This article is from the WeChat public account: Program Life (ID: coder_life) , finishing: Wu Xingling
GitHub is suspected of being attacked by a man-in-the-middle and cannot be accessed
From the afternoon of the 26th, some netizens said that the domestic access to GitHub Pages displayed errors. When visiting the Github homepage this morning, the following error was reported:
GitHub is suspected of being a man-in-the-middle attack. Man in the middle attack (Man-in-the-MiddleAttack, “MITM attack”) is an “indirect” intrusion attack, this attack mode A computer controlled by an intruder is virtually placed between two communication computers in a network connection through various technical means. This computer is called a “man in the middle”. This is a long-established means of network intrusion, and there is still room for extensive development today. Attacks such as SMB session hijacking and DNS spoofing are all typical MITM attacks.
From the prompt of the issuer of this untrusted certificate, it is a QQ number: 346608453@qq.com.

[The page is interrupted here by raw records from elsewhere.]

/-- First address of an axis's active selection block. -/
def selAddr (a : Nat) : Nat := 0x10C0000 + 0x800 * a + 0x400

/-- The bits of a gain-table word, by its offset in the axis block; 0 for a reserved word (R164). -/
def gainMask (off : Nat) : Nat :=
  if off < 0x400 then
    let o := off % 0x80
    if o < 0x0C then 0xFFFFFF else if o = 0x0C then 0xFFFF else if o = 0x10 then 0xFFFFFF
    else if o = 0x14 then 0xFFFFFFFF else if o < 0x20 then 0xFFFFF else if o < 0x48 then 0xFFFFFFFF else 0
  else if off < 0x41C then 0xFFFFFF else 0

/-- One region's gain set. -/
structure Gains where
  kp : Int
  ki : Int
  kd : Int
  ad : Int
  kv : Int
  ka : Int
  umax : Int
  ilim : Int
  n1 : List Int
  n2 : List Int
  deriving DecidableEq, Repr

/-- The active gain set of an axis's region (R164). -/
def State.gains (s : State) (a g : Nat) : Gains :=
  let u := fun k => ((s.reg (gainAddr a g + 4 * k)).toNat : Int)
  let c := fun k => (s.reg (gainAddr a g + 4 * k)).toInt
  ⟨u 0, u 1, u 2, u 3, u 4, u 5, u 6, u 7, (List.range 5).map fun k => c (8 + k), (List.range 5).map fun k => c (13 + k)⟩

/-- The word of a repetitive table that holds an entry (R165). -/
def repAddr (a t k : Nat) : Nat := 0x1100000 + 0x8000 * a + 0x2000 * t + 4 * (k / 2)

/-- An entry of a repetitive table, s16. -/
def State.repEntry (s : State) (a t k : Nat) : Int :=
  signed 16 (bits (s.reg (repAddr a t k)).toNat (16 * (k % 2)) 16)

/-- Write an entry of a repetitive table. -/
def State.setRepEntry (s : State) (a t k : Nat) (v : Int) : State :=
  let w := (s.reg (repAddr a t k)).toNat
  let old := bits w (16 * (k % 2)) 16
  s.wordStore (repAddr a t k) (BitVec.ofNat 32 (w - old * 2 ^ (16 * (k % 2)) + unsigned 16 v * 2 ^ (16 * (k % 2))))

/-! ### Reference resampling (R135, R136) -/

/-- A reference of one axis: position, velocity, acceleration in s32.8, and the tag. -/
structure Ref where
  p : Int
  v : Int
  a : Int
  jump : Bool
  deriving DecidableEq, Repr

/-- Δ ticks in microseconds as u32.20 (R135). -/
def deltaUs (ticks : Nat) : Int := roundDiv ((ticks : Int) * 8388608) 10000

/-- A setpoint carried forward by Δ (R135). -/
def Setpoint.ahead (p : Setpoint) (ax : Nat) (d : Int) : Ref :=
  let v := p.v.get ax
  let a := p.a.get ax
  ⟨satS 32 (p.p.get ax + roundBits (v * d) 20 + roundBits (a * d * d) 41), satS 32 (v + roundBits (a * d) 20), a, p.jump⟩

/-- The setpoints that the engine keeps: the 16 newest that have reached it, newest first (R130). -/
def State.setpoints (s : State) (n : Nat) : List Setpoint :=
  ((s.sc n).hist.filter fun p => decide (p.at_ ≤ s.time.mt)).take 16

/-- The reference of an axis for a target schedule time; none while the channel has no setpoint (R135). -/
def State.reference (s : State) (n ax : Nat) (t : Int) : Option Ref :=
  let held := s.setpoints n
  match held.find? fun p => decide ((p.s : Int) ≤ t) with
  | some p => some (p.ahead ax (deltaUs (t - p.s).toNat))
  | none => match held.getLast? with
    | some p => some ⟨p.p.get ax, p.v.get ax, p.a.get ax, p.jump⟩
    | none => none

/-- A setpoint has reached the channel since the previous phase 0 (R136). -/
def State.refreshed (s : State) (n : Nat) : Bool :=
  let last := match s.srv.lastBoundary with | some b => b | none => 0
  (s.setpoints n).any fun p => decide (last < p.at_)

/-! ### Loop arithmetic (R138, R139) -/

/-- A product rounded to fewer fraction bits. -/
def mulR (a b : Int) (drop : Nat) : Int := roundBits (a * b) drop

/-- A notch: coefficients b0, b1, b2, a1, a2, the input with its history, the output history (R138). -/
def notch (c : List Int) (x x1 x2 y1 y2 : Int) : Int :=
  satS 40 (mulR (nth c 0 0) x 30 + mulR (nth c 1 0) x1 30 + mulR (nth c 2 0) x2 30 - mulR (nth c 3 0) y1 30 - mulR (nth c 4 0) y2 30)

/-- A quotient rounded to nearest, ties toward plus infinity; the divisor is not zero. -/
def roundQuot (a b : Int) : Int := if 0 < b then roundDiv a b.toNat else roundDiv (-a) (-b).toNat

/-- The loop state that gives x = u_last in the steady state (R145): u in s40.12, pfq the other terms of w. -/
def presetLoop (g : Gains) (u pfq e : Int) : LoopSt :=
  let s1 := nth g.n1 0 0 + nth g.n1 1 0 + nth g.n1 2 0
  let s2 := nth g.n2 0 0 + nth g.n2 1 0 + nth g.n2 2 0
  let d1 := 2 ^ 30 + nth g.n1 3 0 + nth g.n1 4 0
  let d2 := 2 ^ 30 + nth g.n2 3 0 + nth g.n2 4 0
  if s1 ≠ 0 ∧ s2 ≠ 0 ∧ d1 ≠ 0 ∧ d2 ≠ 0 then
    let w := roundQuot (u * d1 * d2) (s1 * s2)
    let m := roundQuot (u * d2) s2
    ⟨0, satS 40 (w - pfq), 0, e, satS 40 w, satS 40 w, satS 40 m, satS 40 m, u, u⟩
  else
    let p := nth g.n1 0 0 * nth g.n2 0 0
    ⟨0, if p = 0 then 0 else satS 40 (roundQuot (u * 2 ^ 60) p - pfq), 0, e, 0, 0, 0, 0, 0, 0⟩

/-- One period of a loop: the new state and x (R138, R141, R144, R145). First is the first period of an incoming mode. -/
def stepLoop (g : Gains) (l : LoopSt) (first : Bool) (r v a y q z1 u : Int) : LoopSt × Int × Int :=
  let e := satS 32 (r - 256 * y)
  let p := satS 40 (mulR g.kp e 8)
  let f := satS 40 (mulR g.kv v 8 + mulR g.ka a 4)
  let l := if first then presetLoop g u (p + f + q) e else l
  let d := satS 40 (mulR g.ad l.d 16 + mulR g.kd (e - l.e1) 8)
  let lim := 4096 * g.ilim
  let ic := clampI l.i (-lim) lim
  let hold := if ic ≠ l.i then sgn e else if sgn e = l.hold then l.hold else 0
  let held := first || decide (hold ≠ 0) || (decide (4096 * g.umax < |z1|) && decide (sgn e = sgn z1) && decide (e ≠ 0))
  let i := if held then ic else clampI (satS 40 (ic + mulR g.ki e 16)) (-lim) lim
  let w := satS 40 (p + i + d + f + q)
  let m := notch g.n1 w l.w1 l.w2 l.m1 l.m2
  let x := notch g.n2 m l.m1 l.m2 l.x1 l.x2
  (⟨hold, i, d, e, w, l.w1, m, l.m1, x, l.x1⟩, x, e)

/-! ### Gain regions (R142, R143) -/

/-- How many of three thresholds a speed reaches, each lowered by h. -/
def State.reached (s : State) (base : Nat) (v h : Int) : Nat :=
  ((List.range 3).filter fun k => decide (((s.reg (base + 4 * k)).toNat : Int) - h ≤ v)).length

/-- Select the region of an axis for this period: region, ladder index (R142, R143). -/
def State.region (s : State) (a : Nat) (jump : Bool) (v : Int) : Nat × Nat :=
  let x := s.ax a
  match x.forced with
  | some r => (r, x.c)
  | none =>
    let base := selAddr a + if jump then 0xC else 0
    let m := s.reached base |v| 0
    let c :=
      if x.restartC || decide (jump ≠ x.tag1) then m
      else if x.c < m then m
      else if m < x.c then min x.c (s.reached base |v| (s.reg (selAddr a + 0x18)).toNat)
      else x.c
    ((if jump then 4 else 0) + c, c)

Currently this QQ number can be searched:
This incident affected several major GitHub websites, as well as China Mobile, China Unicom, and China Telecom. The hijacking problem can be reproduced, but there are no abnormalities in accessing these sites by foreign networks.
This event has a large impact, leaving a QQ number, Some people speculate that this is an event caused by beginners’ practice . But it is not excluded that the signature information and QQ mailbox are fake clues left by the attackers, but are intentionally large-scale attacks .
Blue dot netizens speculate that the attack seems to be launched through the backbone network hijacking port 443. At present, the DNS system analysis under the test is completely normal.
As of press time, Github cannot be opened:
The largest dark web hosting company was attacked, reducing 7,600 websites
< / p>
According to ZDNet, Daniel’s Hosting (DH) , the largest free web hosting provider on the Dark Web, was hit for the second time in 16 months. Hacking: The attacker deleted the entire database hosted by the Web, and nearly 7,600 websites went offline.
On March 10th, German software developer Daniel Winzen issued a statement saying that the attacker accessed the backend of DH, deleted all the databases related to the host, deleted the database account of Winzen, and created a new one. Account. Winzen discovered the invasion the next day, but it was too late. Worst of all, he did not design a backup. (If there is a backup, the host may receive it. To the court) .
Winzen said he did not know how the hacker had invaded, and said that he was busy with other projects and had no time to investigate the matter. Because this hosting site is more of a hobby for him, Winzen doesn’t take it seriously.
Winzen pointed out that this incident will only affect DH back-end database accounts, and will not affect user accounts for sites hosted on the DH hosting platform.
But at the same time, Winzen reminded that users should regard the password of their DH account as “leakage”, if other accounts use the same password, it needs to be modified.
After this incident, Winzen said the hosting service will be shut down.
After all, this is just a part-time project for Winzen outside of full-time work, “trying to keep the server away from illegalAnd fraudulent websites are very time consuming. “.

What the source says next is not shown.